What a way to begin a Saturday. I have plenty of things to think about as the temperature falls from the present 34° to an expected low of −5° tonight.

From Tyson's article:
"… the universe has its own constants, in the form of unvarying quantities that endlessly reappear in nature and in mathematics, and whose exact numerical values are of signal importance to the pursuit of science. Some of these constants are physical, grounded in actual measurements. Others, though they illuminate the workings of the universe, are purely numerical, arising from within mathematics itself…"

Okay, I had never thought of the fact that some constants are natural and others are artifacts of measurement ("purely numerical…"). Very interesting. Confusing, but very interesting.
 
He also wrote:
"Whenever a repeating pattern of cause and effect shows up in the universe, there's probably a constant at work. But to measure cause and effect, you must sift through what is and is not variable, and you must ensure that a simple correlation, however tempting it may be, is not mistaken for a cause… "

Oh, the time I've spent trying to teach those ideas.
 
Later in the essay, Tyson wrote:
"Kepler figured out that if you square the time it takes a planet to go around the Sun, then that quantity is always proportional to the cube of the planet's average distance from the Sun…"

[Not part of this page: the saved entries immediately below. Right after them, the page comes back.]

/-- The vector atomics (08_gather_fabric.md R252): with every active index below LEN, and every probe and check passed, the combined
updates of each group of eight are applied in ascending group order; memory changes there alone, VSTAT gains the flags of every combining
and RMW, and no vector register changes. -/
def VectorAtomics : Prop :=
  ∀ (s u : State) (i : Instr) (op : RedOp) (v x : BitVec 5) (m : BitVec 7) (a : BitVec 6) (win : Word × Nat) (ls : List Nat) (fl : Word),
    vamoForm i = some (op, v, x, m, a) → Free s i → fabricChecks s.hart v x m false →
    classI (etTy s.hart.et) = true ∨ classF (etTy s.hart.et) = true → (s.hart.sreg a).toNat % 8 = 0 → win.2 < 2 ^ 32 →
    let h := s.hart
    let w := etSew h.et
    let idx (k : Nat) : Nat := h.velem w x.toNat k
    let addr (base : Word) (k : Nat) : Word := base + BitVec.ofNat 64 (idx k * (w / 8))
    let act := activeBits h m.toNat (lanes h)
    let f (p q : Nat) : Nat × Word := redStep op (etTy h.et) (rmOf (etRm h.et)) p q
    (∀ k ∈ act, idx k < win.2) →
    working (do
      let d ← windowAt h true (h.sreg a)
      act.forM fun k => probeRmw h.agent w (addr d.1 k)
      act.forM fun k => checkRead h.agent .probeAtomic (addr d.1 k) (w / 8)
      let r ← rmwPlaces h.agent (w / 8) f (vamoUpdates h f (addr d.1) v m)
      pure (d, r)) s = .ok (win, ls, fl) u →
    ∃ t, exec i s = .next t ∧ Past u t { h with cmask := 0, vstat := h.vstat ||| fl } ∧ (Memory.wf s.mem → StoresOnly s t ls)

/-- `fas` (08_gather_fabric.md R254): one RMW adds the sum of the active elements of vI to the word at s[a], and each active element of
vd receives the running value before its own addend. -/
def FetchAddScan : Prop :=
  ∀ (s u : State) (v x : BitVec 5) (a : BitVec 6) (m : BitVec 7) (locs : List Nat) (old : Nat), Free s (.fas v x a m) →
    let h := s.hart
    let w := etSew h.et
    let g := etGroup h.et
    let sum (k : Nat) : Nat := ((activeBits h m.toNat k).map (h.velem w x.toNat)).sum
    classI (etTy h.et) = true → 32 ≤ w → v.toNat % g = 0 → x.toNat % g = 0 → overlaps v.toNat g x.toNat g = false →
    spanOk m.toNat (lanes h) = true → (h.sreg a).toNat % (w / 8) = 0 →
    working (rmwThere h.agent (h.sreg a) (w / 8) fun x => (x + sum (lanes h)) % 2 ^ w) s = .ok (locs, old) u →
    ∃ t, exec (.fas v x a m) s = .next t ∧ Past u t { h with v := t.hart.v, vLive := t.hart.vLive, cmask := 0 } ∧
      GroupIs h t.hart w v.toNat g (tailed (etTp h.et) (lanes h) 0 fun k =>
        if h.mbit m.toNat k then some (old + sum k) else if etMp h.et then some 0 else none) ∧
      (Memory.wf s.mem → locs.Nodup → StoresOnly s t locs ∧ valueAt t locs = (old + sum (lanes h)) % 2 ^ w)

/-- `fload` of legal blocks, read as one entry reads, on named nodes that are at rest and not LOADED (log 42) makes them LOADED, the lowest node with the
first block: an IDLE one at a free physical node and any other at the one it has; a block whose OUT is 0 binds the stream it names,
and every token on the named nodes' links is dropped (08_gather_fabric.md R232, R243). -/
def FabricLoadsBlocks : Prop :=
  ∀ (s u : State) (a : BitVec 6) (nodes : BitVec 8) (bs : List (Vector Word 9)),
    let h := s.hart
    let fresh := (named nodes).filter fun n => (h.fnode n).state = .idle
    Free s (.fload a nodes) → nodes ≠ 0 → (h.sreg a).toNat % 8 = 0 → AtRest h nodes →
    working ((List.range (named nodes).length).mapM fun i => readBlock h.agent (h.sreg a + BitVec.ofNat 64 (72 * i))) s = .ok bs u →
    (∀ b ∈ bs, blockOk b none = true) → (∀ n ∈ named nodes, (h.fnode n).state ≠ .loaded) → fresh.length + 2 ≤ (s.physFree h.core).length →
    ∃ t, exec (.fload a nodes) s = .next t ∧
      Past u t { h with fnodes := t.hart.fnodes, streams := t.hart.streams, ftokens := otherTokens h nodes } ∧
      (∀ (i n : Nat) (b : Vector Word 9), (named nodes)[i]? = some n → bs[i]? = some b → ∃ p : BitVec 3,
        t.hart.fnode n = { FabricNode.reset with state := .loaded, block := b, phys := p, grows := blockFollow b } ∧
        (n ∈ fresh → p.toNat ∈ s.physFree h.core) ∧ (n ∉ fresh → p = (h.fnode n).phys) ∧
        (blockOut b = false → (∀ (j : Nat) (c : Vector Word 9), i < j → bs[j]? = some c → blockOut c = true ∨ blockT c ≠ blockT b) →
          ∀ y : BitVec 4, y.toNat = blockT b →
            (t.hart.stream y).kind = .fabric ∧ (t.hart.stream y).pos = 0 ∧ (t.hart.stream y).len = blockOuts b ∧
            (t.hart.stream y).ahead = [] ∧ (t.hart.stream y).node.toNat = n ∧ (t.hart.stream y).ty = blockTy b)) ∧
      (∀ n, n < 8 → nodes.getLsbD n = false → t.hart.fnode n = h.fnode n) ∧
      ∀ y : BitVec 4, (∀ b ∈ bs, blockOut b = true ∨ blockT b ≠ y.toNat) → t.hart.stream y = h.stream y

I will never understand how someone could "realize" that squaring and cubing numbers that measure things create relevant relationships. If somebody wants to square time and cube distance measurements (which are not even measurements of the same things), my response would probably be, "So what?!" 
 
Even though I got lost somewhere in Tyson's description of Newtonian constants (never mind the quantum physics), he was quite clear about some things:
"No matter when or where you live, no matter your nationality or age or aesthetic proclivities, no matter whether you vote Democrat or Republican, if you calculate the value of pi you will get the same answer as everybody else in the universe. Thus constants such as pi enjoy a level of internationality that politics does not, never did, and never will—which is why, if people ever do communicate with aliens, they're likely to talk in mathematics, the lingua franca of the cosmos, and not English."

Another thing I've spent hours trying to teach. 

Although, I do wonder if the universality of these constants is a safe assumption. The Chinese spent millennia convinced that their culture was the center of the world (whatever shape it had). Where did that get them? And the author describes at the end of the essay how some physicists are looking for evidence that constants change over time. Why not look for evidence that they change over space as well?